-- ==== Sys2Proof/Laws/Results.lean ====
section
/-! SUPPORT. Outstanding results (R25): what the registers hold once a result with lookahead is written. -/

namespace Sys2Proof.Machine

variable (tm : Team)

/-- One word of a result. -/
def Team.putWord (tm : Team) (d : Dest) (m : Word) (t k : Nat) (x : Word) : Team :=
  match d with
  | .vec r => tm.wrV t (r + k) (merge m (tm.rdV t (r + k)) x)
  | .scal r => tm.wrS (r + k) (merge m (tm.rdS (r + k)) x)
  | .none => tm

theorem Team.regEq_putWord (d : Dest) (m : Word) (t k : Nat) (x : Word) : tm.regEq (tm.putWord d m t k x) := by cases d <;> rfl

/-- A result as the writes of its words. -/
theorem Pending.write_eq (p : Pending) : p.write tm =
    p.vals.foldl (fun tm e => e.2.zipIdx.foldl (fun tm w => tm.putWord p.dst p.mask e.1 w.2 w.1) tm) tm := by
  unfold Pending.write Team.putWord; rfl

@[simp] theorem Team.rdP_putWord (d : Dest) (m : Word) (t k : Nat) (x : Word) (t' : Nat) (q : Fin 8) :
    (tm.putWord d m t k x).rdP t' q = tm.rdP t' q := by cases d <;> rfl

/-- The words of one thread. -/
theorem Team.putWords_from (d : Dest) (m : Word) (t n : Nat) (ws : List Word) :
    (∀ t' r, ((ws.zipIdx n).foldl (fun tm w => tm.putWord d m t w.2 w.1) tm).rdV t' r =
      match d with
      | .vec b => if t' = t ∧ b + n ≤ r ∧ r < b + n + ws.length then merge m (tm.rdV t' r) (ws.getD (r - (b + n)) 0) else tm.rdV t' r
      | _ => tm.rdV t' r) ∧
    (∀ r, ((ws.zipIdx n).foldl (fun tm w => tm.putWord d m t w.2 w.1) tm).rdS r =
      match d with
      | .scal b => if b + n ≤ r ∧ r < b + n + ws.length then merge m (tm.rdS r) (ws.getD (r - (b + n)) 0) else tm.rdS r
      | _ => tm.rdS r) ∧
    (∀ t' p, ((ws.zipIdx n).foldl (fun tm w => tm.putWord d m t w.2 w.1) tm).rdP t' p = tm.rdP t' p) := by
  induction ws generalizing tm n with
  | nil =>
    refine ⟨fun t' r => ?_, fun r => ?_, fun _ _ => rfl⟩
    · cases d <;> simp
    · cases d <;> simp
  | cons w ws ih =>
    obtain ⟨h2, h3, h4⟩ := ih (tm.putWord d m t n w) (n + 1)
    refine ⟨fun t' r => ?_, fun r => ?_, fun t' p => by simpa using h4 t' p⟩
    · rw [List.zipIdx_cons, List.foldl_cons, h2]
      cases d with
      | vec b =>
        simp only [Team.putWord, Team.rdV_wrV, List.length_cons]
        by_cases ht : t' = t
        · subst ht
          by_cases hr : r = b + n
          · subst hr; simp
          · by_cases h : b + n ≤ r ∧ r < b + n + (ws.length + 1)
            · have e : r - (b + n) = (r - (b + (n + 1))) + 1 := by omega
              have h' : b + (n + 1) ≤ r ∧ r < b + (n + 1) + ws.length := by omega
              simp [h', h, e, hr]
            · have h' : ¬(b + (n + 1) ≤ r ∧ r < b + (n + 1) + ws.length) := by omega
              simp [h', h, hr]
        · simp [ht]
      | scal b => simp [Team.putWord]
      | none => rfl
    · rw [List.zipIdx_cons, List.foldl_cons, h3]
      cases d with
      | scal b =>
        simp only [Team.putWord, Team.rdS_wrS, List.length_cons]
        by_cases hr : r = b + n
        · subst hr; simp
        · by_cases h : b + n ≤ r ∧ r < b + n + (ws.length + 1)
          · have e : r - (b + n) = (r - (b + (n + 1))) + 1 := by omega
            have h' : b + (n + 1) ≤ r ∧ r < b + (n + 1) + ws.length := by omega
            simp [h', h, e, hr]
          · have h' : ¬(b + (n + 1) ≤ r ∧ r < b + (n + 1) + ws.length) := by omega
            simp [h', h, hr]
      | vec b => simp [Team.putWord]
      | none => rfl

^^^^

• [TASK TO CARRY OUT]: Each line above with the string "have" should be reported in full.

• [ANSWER BOX]:
            · have e : r - (b + n) = (r - (b + (n + 1))) + 1 := by omega
              have h' : b + (n + 1) ≤ r ∧ r < b + (n + 1) + ws.length := by omega
            · have h' : ¬(b + (n + 1) ≤ r ∧ r < b + (n + 1) + ws.length) := by omega
          · have e : r - (b + n) = (r - (b + (n + 1))) + 1 := by omega
            have h' : b + (n + 1) ≤ r ∧ r < b + (n + 1) + ws.length := by omega
          · have h' : ¬(b + (n + 1) ≤ r ∧ r < b + (n + 1) + ws.length) := by omega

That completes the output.